С того дня жизнь в корчме изменилась. Страх и отчуждение не исчезли полностью, но их гнетущую власть потеснило новое чувство — чувство ограниченной, убогой, но принадлежности. Теперь он был уже не просто безмолвным призраком, а Николаусом, тем сиротой, который начал понемногу понимать и даже говорить. Солдаты, бывало, подтрунивали над его акцентом, но уже без былой злобы, скорее как над деревенским простаком. Однажды один даже бросил недоеденный кусок хлеба со словами:

— Für unseren gelehrigen Papagei! (Для нашего понятливого попугая!). — Это не была дружба, но и прямой враждой тоже не было. Он стал предсказуемым, а значит — менее опасным. Крестьяне иногда бросали короткие фразы, зная, что он, возможно, поймёт.

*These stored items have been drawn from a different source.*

-- ==== Sys2Proof/Machine/Tills.lean ====
section
/-! DEFINITION. The till unit: taking and releasing tills, postings, voids, counts, transfers and TILL STATUS (02). -/

namespace Sys2Proof.Machine

open Sys2Proof

/-- A till that must be OPEN: a COUNTING one gives TILL_BUSY, any other WRONG_STATE (R31, R33, R36, R41). -/
def needOpen (x : TillState) : Except Status Unit :=
  match x with
  | .opened => .ok ()
  | .counting => .error .tillBusy
  | _ => .error .wrongState

/-! ### Taking and releasing (R29, R30) -/

namespace State

/-- The two sides of a hold, and the indicators that follow it (R26, R27). -/
def takeHoldOf (s : State) (st : Station) (t : Till) : State :=
  ((s.setTill t { s.till t with state := .opened, holder := some st }).setHeld st (some t)).syncHold st

/-- A hold ends with its till in state `x` (R30, R39). -/
def endHoldOf (s : State) (st : Station) (t : Till) (x : TillState) : State :=
  ((s.setTill t { s.till t with state := x, holder := none, count := none }).setHeld st none).syncHold st

/-- The lapse of a station's held till (R39). -/
def lapse (s : State) (st : Station) : State :=
  match s.held st with
  | some t => (s.endHoldOf st t .lapsed).applyPending t
  | none => s

end State

/-- TAKE TILL (R29). -/
def takeTill (f : StationTillFields) (s : State) : Answer := do
  let st ← require (station? f.station) .badField
  let t ← require (till? f.till) .badField
  need (s.dayState ≠ .unset) .dayUnset
  let o ← require (s.atWork? st) .notPresent
  need (o.held = none) .tillHeld
  need ((s.till t).state = .closed ∨ (s.till t).state = .lapsed) .wrongState
  need ((t = 0 ∨ (s.till t).state = .lapsed) → o.role = .supervisor) .role
  return ((s.takeHoldOf st t).gateCheck, [valueItem (s.tillValue t)])

/-- RELEASE TILL (R30). -/
def releaseTill (f : StationTillFields) (s : State) : Answer := do
  let st ← require (station? f.station) .badField
  let t ← require (till? f.till) .badField
  let _ ← require (s.atWork? st) .notPresent
  need ((s.till t).holder = some st) .notHolder
  need ((s.till t).state = .balanced) .wrongState
  return ((s.endHoldOf st t .closed).gateCheck, [])

/-! ### Postings (R31, R32) -/

/-- The kinds POST takes. -/
def postKind? : Nat → Option Kind
  | 1 => some .cashIn
  | 2 => some .cashOut
  | 3 => some .delivery
  | 4 => some .cashReturn
  | _ => none

/-- The kinds that raise a till's counts (R32). -/
def Kind.raises : Kind → Bool
  | .cashIn => true
  | .delivery => true
  | _ => false

/-- CASH_IN and CASH_OUT, the customer's kinds. -/
def Kind.customer : Kind → Bool
  | .cashIn => true
  | .cashOut => true
  | _ => false

/-- Check 5 of POST: the customer's kinds on tills 1 to 12, the others on till 0 (R31). -/
def kindSuits (k : Kind) (t : Till) : Bool := k.customer == (t != 0)

/-- The account ref of check 6 of POST (R31). -/
def accountOk (k : Kind) (a : Option Text) : Bool :=
  match a with
  | some t => k.customer && textOk 0 1 16 t
  | none => true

Лёжа вечером в сарае, Николаус уже не просто падал без чувств в сон. Он прокручивал в голове прошедший день, как драгоценные камни, перебирая новые слова, новые фразы, сценки, которые подглядел или подслушал. Язык перестал быть врагом. Он стал инструментом, ключом, мостом. И на том конце моста стояла старая, усталая служанка Грета, его первый и пока единственный друг в этом жестоком, старом мире. Он ещё не мог выразить этой благодарности словами, которые она поняла бы. Но в сердце, сжатом в комок страха и одиночества, шевельнулась первая, робкая теплота. Прогресс был мучительно медленным. Но он был. И это значило, что он не просто выживал, отрабатывая миску супа. Но учился жить. И язык, который был врагом и стеной, теперь стал самым ценным инструментом в этой новой, незнакомой жизни.

Загрузка...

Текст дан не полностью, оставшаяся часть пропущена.